One more comment, Patrick-- I did not intend to convey that I was "forgiving" Steve for his sinning against other "consistent," faithful, practicing Catholics in his attitude toward/judgment of them (that they are not "true, Biblical Christians" holding to the "true Gospel"). I can't forgive Steve for how he sins against others. His judgment (and the judgment of the other authors of this blog) of "consistent Catholics," as hlding to a "false gospel," is very clear. It may be a partially *unwitting* sin (my judgment of Catholics was, to an extent, when I was a Calvinist), but objectively sinful judgment it is. With that said, I can't forgive him for it, when it is against others, and I didn't mean to convey that I thought I could. However, given that I do aspire (and, I pray that I much more than aspire!) to be a consistent, faithful Catholic myself, I *can* forgive Steve for his judgment of my salvation, as a so-called "Romanist" (based on his personal interpretation of Scripture)-- and I do forgive him.
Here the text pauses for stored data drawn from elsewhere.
/-- The pieces of all rows of a copy. -/
def rowPieces (rows : List (Nat × Nat × Nat)) : List (Nat × Nat) :=
  (List.range ((rows.map (fun r => r.2.2)).sum / 16)).map (fun i => (16 * i, 16))

def OpKind.withRows (rows : List (Nat × Nat × Nat)) : OpKind → OpKind
  | .copy _ idx total sb db dscr ssp tag bar started => .copy rows idx total sb db dscr ssp tag bar started
  | k => k

/-- A copy with a fault goes on to its end: pieces of its destination become unpredictable, and with the last it completes (R218). -/
def State.failOn (s : State) (o : Op) (dscr : Bool) (rows : List (Nat × Nat × Nat)) (todo : List (Nat × Nat))
    (met : Option (BitVec 8 × DWord)) : State :=
  let (s, rest) := s.scramble o dscr rows todo
  let s := s.usedAnswer (.op o.slot o.id)
  if rest.isEmpty then s.endCopy o met
  else s.updOp o.id (fun p => { p with kind := p.kind.withRows rows, todo := rest, failed := met, held := none })

/-- A copy meets a fault: its whole destination is unpredictable, and it completes (R218). -/
def State.failCopy (s : State) (o : Op) (dscr : Bool) (rows : List (Nat × Nat × Nat)) (met : Option (BitVec 8 × DWord)) : State :=
  s.failOn o dscr rows (rowPieces rows) met

/-- Pieces of a copy in turn, until one is held, faults or waits. -/
def State.movePieces (s : State) (o : Op) (rows : List (Nat × Nat × Nat)) (dscr : Bool) (ssp : Space) :
    List (Nat × Nat) → State × PieceRes
  | [] => (s, .moved)
  | (off, _) :: l =>
    match s.movePiece o rows dscr ssp off with
    | (s, .moved) => movePieces (s.updOp o.id (fun p => { p with todo := p.todo.filter (fun q => q.1 != off) })) o rows dscr ssp l
    | r => r

/-- A copy moves pieces, and completes with the last (R210, R218). -/
def State.performCopy (s : State) (o : Op) : State :=
  match o.kind with
  | .copy rows _ _ _ _ dscr ssp _ _ started =>
    if !started || o.held.isSome || s.accessBelow o.slot o.after then s
    else if o.failed.isSome then s.failOn o dscr rows o.todo o.failed
    else
      let (s, l) := s.somePieces o
      match s.movePieces o rows dscr ssp l with
      | (s, .held i va) => s.updOp o.id (fun p => { p with held := some i, hva := BitVec.ofNat 64 va })
      | (s, .waits) => s
      | (s, .fault c va) => s.failCopy o dscr rows (some (c, BitVec.ofNat 64 va))
      | (s, .moved) =>
        match s.op? o.id with
        | none => s
        | some p => if p.todo.isEmpty then (s.smear o rows dscr ssp).endCopy p none else s
  | _ => s

/-- Rows of a constant-block source by virtual address. -/
def State.constRows (s : State) (slot : Nat) (ssp : Space) (rows : List (Nat × Nat × Nat)) : List (Nat × Nat × Nat) :=
  match s.thread? slot with
  | none => rows
  | some t => if ssp == .k then rows.map (fun r => (Lane.constVa ⟨s, slot, t, s.fresh⟩ r.1, r.2)) else rows

/-- The engine starts a copy: an index list in the window is read now (R218). -/
def State.startCopy (s : State) (o : Op) : State :=
  match o.kind with
  | .copy rows idx total src dst dscr ssp tag bar _ =>
    match idx with
    | none => s.updOp o.id (fun p => { p with kind := .copy rows none total src dst dscr ssp tag bar true })
    | some (x, n, st, len) =>
      let (core, off) := scrTarget (coreOf o.slot) x
      let dest := (List.range n).map (fun j => (0, wrapSp (!dscr) (dst + j * len), len))
      let started (rows : List (Nat × Nat × Nat)) : OpKind := .copy rows idx total src dst dscr ssp tag bar true
      if !s.windowHit o.slot core off (4 * n) then
        (s.updOp o.id (fun p => { p with kind := started dest })).failCopy o dscr dest (some (0x18, BitVec.ofNat 64 x))
      else
        let rows := gatherRows (ssp == .g) (!dscr) src dst st len (s.indices core off n)
        let bad := match s.thread? o.slot with
          | none => none
          | some t =>
            let l : Lane := ⟨s, o.slot, t, s.fresh⟩
            l.rowsFault dscr ssp rows
        match bad with
        | some (c, va) =>
          (s.updOp o.id (fun p => { p with kind := started dest })).failCopy o dscr dest (some (c, BitVec.ofNat 64 va))
        | none => s.updOp o.id (fun p => { p with
            kind := started (s.constRows o.slot ssp rows)
            todo := (List.range (total / 16)).map (fun i => (16 * i, 16)) })
  | _ => s

/-! ### The copy words -/

/-- A copy word: its copies enter the queue; one of no bytes completes at issue (R217). -/
def State.issueCopy (s : State) (i : Instr) (gd : Thread → Bool) (req : Lane → CopyReq) : Host.Outcome State Fault Refusal :=
  let r := s.runLanes i gd (copyFx req)
  let new := r.s.ops.filter (fun o => decide (s.nextOp ≤ o.id))
  let s' := new.foldl (fun z o =>
    let z := z.enqueueCopy o
    match o.kind with
    | .copy _ _ total _ dst dscr _ _ bar _ =>
      let other (x : Nat) : Bool := x / 2 ^ 23 % 2 == 1 && (scrTarget (coreOf o.slot) x).1 != coreOf o.slot
      let crosses := (dscr && other dst) || (match bar with
        | none => false
        | some x => other x)
      let z := if crosses then z.endIntervals [o.slot] else z
      if total = 0 then z.endCopy o none else z
    | _ => z) r.s
  .next (s'.stepTraps s.cur.pc (r.took ++ r.off))

/-- CPY (R217). -/
def execCpy (x : CpyArg) (s : State) : Host.Outcome State Fault Refusal := s.issueCopy (.cpy x) x.gd.holds (cpyReq x)

/-- CPYT (R217). -/
def execCpyt (x : CpydArg) (s : State) : Host.Outcome State Fault Refusal := s.issueCopy (.cpyt x) x.gd.holds (cpytReq x)

/-- CPYG (R217). -/
def execCpyg (x : CpydArg) (s : State) : Host.Outcome State Fault Refusal := s.issueCopy (.cpyg x) x.gd.holds (cpygReq x)

/-- COPY_START (R209): the first copy of the queue that has not started. -/
def execCopyStart (core : Nat) (s : State) : Host.Outcome State Fault Refusal :=
  match (s.core core).cq.find? (fun i => match s.op? i with
    | some o => (match o.kind with
      | .copy _ _ _ _ _ _ _ _ _ started => !started
      | _ => false)
    | none => false) with
  | none => .next s
  | some i => match s.op? i with
    | none => .next s
    | some o => .next (s.startCopy o)

/-- COPY_COMPLETE (R210): pieces of a started copy move, and it completes with the last. -/
def execCopyComplete (op : Nat) (s : State) : Host.Outcome State Fault Refusal :=
  match s.op? op with
  | none => .next s
  | some o => .next (s.performCopy o)

end Sys2Proof.Machine
end

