/-- MATRIX_GRANT: the arbiter grants the first entry of its copse, with those fused with it, and the engine reads the operands
(R140, R143, R144). -/
def execMatrixGrant (copse : Nat) (s : State) : Host.Outcome State Fault Refusal :=
  let l := s.ments.filter (fun e => copseOf e.core == copse && e.stage == .admitted && s.groupReady e)
  match firstGrant (s.cycleOf (4 * copse)) l with
  | none => .next s
  | some e => .next { s.takeFresh 8192 with ments := s.ments.map (fun f =>
      if f.grp = e.grp then { f with stage := .granted, res := f.contributors.map (fun pk => (pk.2, s.entryRes f pk.1)) } else f) }

/-- A lane's D registers as an entry completes: those spoilt are unpredictable, and then no flag is set (R141). -/
def Thread.matDone (t : Thread) (entry free : Nat) (quarterSpoilt : Bool) (r : List (Nat × Word) × Fl) : Thread :=
  let w := t.wins.find? (fun w => !w.store && w.entry == entry)
  let all := quarterSpoilt || (match w with
    | none => false
    | some w => w.spoiltLane)
  let one (i : Nat) : Bool := match w with
    | none => false
    | some w => w.spoiltRegs.contains i
  let t := { t with wins := t.wins.filter (fun w => w.store || w.entry != entry) }
  let t := r.1.foldl (fun t x => t.wrD x.1 (if all || one x.1 then Config.freeWord (free + x.1) else x.2)) t
  (if all then t else t.orFl r.2).completed .tl []

/-- Some contributing lane wrote a B, S or MTRN source register in the window (R141). -/
def State.quarterSpoilt (s : State) (e : MEnt) : Bool :=
  (e.slots.filterMap (fun x => x)).any (fun k => match s.thread? k with
    | none => false
    | some t => t.wins.any (fun w => !w.store && w.entry == e.id && w.spoiltQuarter))

/-- What a lane's results of an entry were computed from, of its own registers (R229). -/
def State.matDeps (s : State) (slot : Nat) (op : MatOp) : State :=
  if s.deps.isEmpty then s
  else
    let ids (l : List (Nat × Nat)) : List RegId := l.flatMap (fun r => (List.range r.2).map (fun j => r.1 + j))
    let (ac, bs, ds) := op.ranges
    s.setDeps slot (ids ds) (s.depOf slot (ids (ac ++ bs)))

/-- MATRIX_COMPLETE: D is written for contributing positions, and their tile counters fall (R140). -/
def execMatrixComplete (copse entry : Nat) (s : State) : Host.Outcome State Fault Refusal :=
  match s.ments.find? (fun e => e.id == entry && copseOf e.core == copse && e.stage == .granted) with
  | none => .next s
  | some e =>
    let spoilt := s.quarterSpoilt e
    let s1 := (e.res.zip (List.range 8)).foldl (fun z x =>
      (z.updThread x.1.1 (fun t => t.matDone e.id (s.fresh + 256 * x.2) spoilt x.1.2)).matDeps x.1.1 e.op) (s.takeFresh 2048)
    .next { s1 with ments := s1.ments.filter (fun f => f.id != entry) }

/-! ### MZERO, MFENCE, MCVT (R149, R150, R152) -/

def mzeroFx (x : MzeroArg) (_ : Lane) : LaneRes :=
  .ok { th := fun t => (List.range (fragLen x.cd)).foldl (fun t j => t.wrG true none (x.d.toNat + j) 0) t }

/-- MZERO (R149). -/
def execMzero (x : MzeroArg) (s : State) : Host.Outcome State Fault Refusal := s.issue (.mzero x) x.gd.holds (mzeroFx x)

/-- MFENCE (R150): the engine may no longer read what completed writes replaced (R142). -/
def execMfence (x : GOnly) (s : State) : Host.Outcome State Fault Refusal :=
  s.issue (.mfence x) x.gd.holds (fun _ => .ok { th := fun t => { t with olds := [] } })

/-- Formats MCVT admits (R152). -/
def mcvtAdmits : NFmt → Bool := mmaAdmits

/-- MCVT (R152). Of a register written by an ordinary instruction with no MFENCE between, it reads the value written, and so it does of
the bits of its destination that it keeps; R142 and R150 speak of matrix instructions' operands without naming MCVT's, which is read at
issue (log 75: DESIGN CHOICE). -/
def mcvtFx (x : McvtArg) (l : Lane) : LaneRes :=
  match l.slotFmt x.slot with
  | none => slotFault
  | some f =>
    let w := f.width
    let h := x.h.toNat
    if !mcvtAdmits f ∨ 16 / w ≤ h then slotFault
    else
      let conv (i : Nat) : Nat × Fl := convert (.fl .f32) f (l.gm 1 (x.a.toNat + i)).toNat x.rm x.sat
      let fl := (List.range 32).foldl (fun a i => a ||| (conv i).2) 0
      let put (t : Thread) (i : Nat) : Thread :=
        let k := 16 * h + i % 16
        let reg := x.d.toNat + 8 * (i / 16) + k / (32 / w)
        t.wrG true none reg (setBits (t.gVal reg) (w * (k % (32 / w))) w (conv i).1)
      .ok { th := fun t => ((List.range 32).foldl put t).orFl fl }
Sorry for the typos (again)... not typing on the best keyboard, under the best of circumstances... but the points remain unchanged.
Unfortunately, Christopher, I don't think I have much time to tackle your response since I'm quite busy in school right now. Plus, I think your response, while tangentially related, moves even further away from the post about Zakaria Botros and in fact opens a new debate or two or three. I think we're probably far enough afield as it is.However if you're interested I should note we've had various debates over the years on the topics you raise. If you're interested in how we'd respond as Reformed Protestants, you're welcome to check out the archives. A good way to do that is to search using site:triablogue.blogspot.com followed by whatever term(s) you're interested in. BTW, Jason Engwer is deeply knowledgeable about and has done many fine posts on the early church fathers (among other things relevant to the things you talk about). You might be interested in what he has written too.
Patrick:Thank you for the information; I certainly understand being busy with school (and/or career) and not having much time to engage at length. I will look further into the writings at Triablogue on these subjects. I do have James White's "The Roman Catholic Controversy" and have wrestled with its arguments and found them to be wanting, for various objective reasons. I have also read and heard other Protestant "refutations" of the Catholic Church and its teachings, including attempted refutations of the argument that the early Church was the Catholic Church (or the Orthodox Church-- I considered Eastern Orthodoxy before returning to the Catholic Church).If there had been any way that I could have honestly, legitimately remained Protestant, I would have done so. I returned to the catholic Church, after much reading, study, consideration, and prayer, knowing, as much as I know anything, that it would have been disobedient to God for me to remain a Protestant. I will keep reading (and not just from Catholic and Orthodox sources).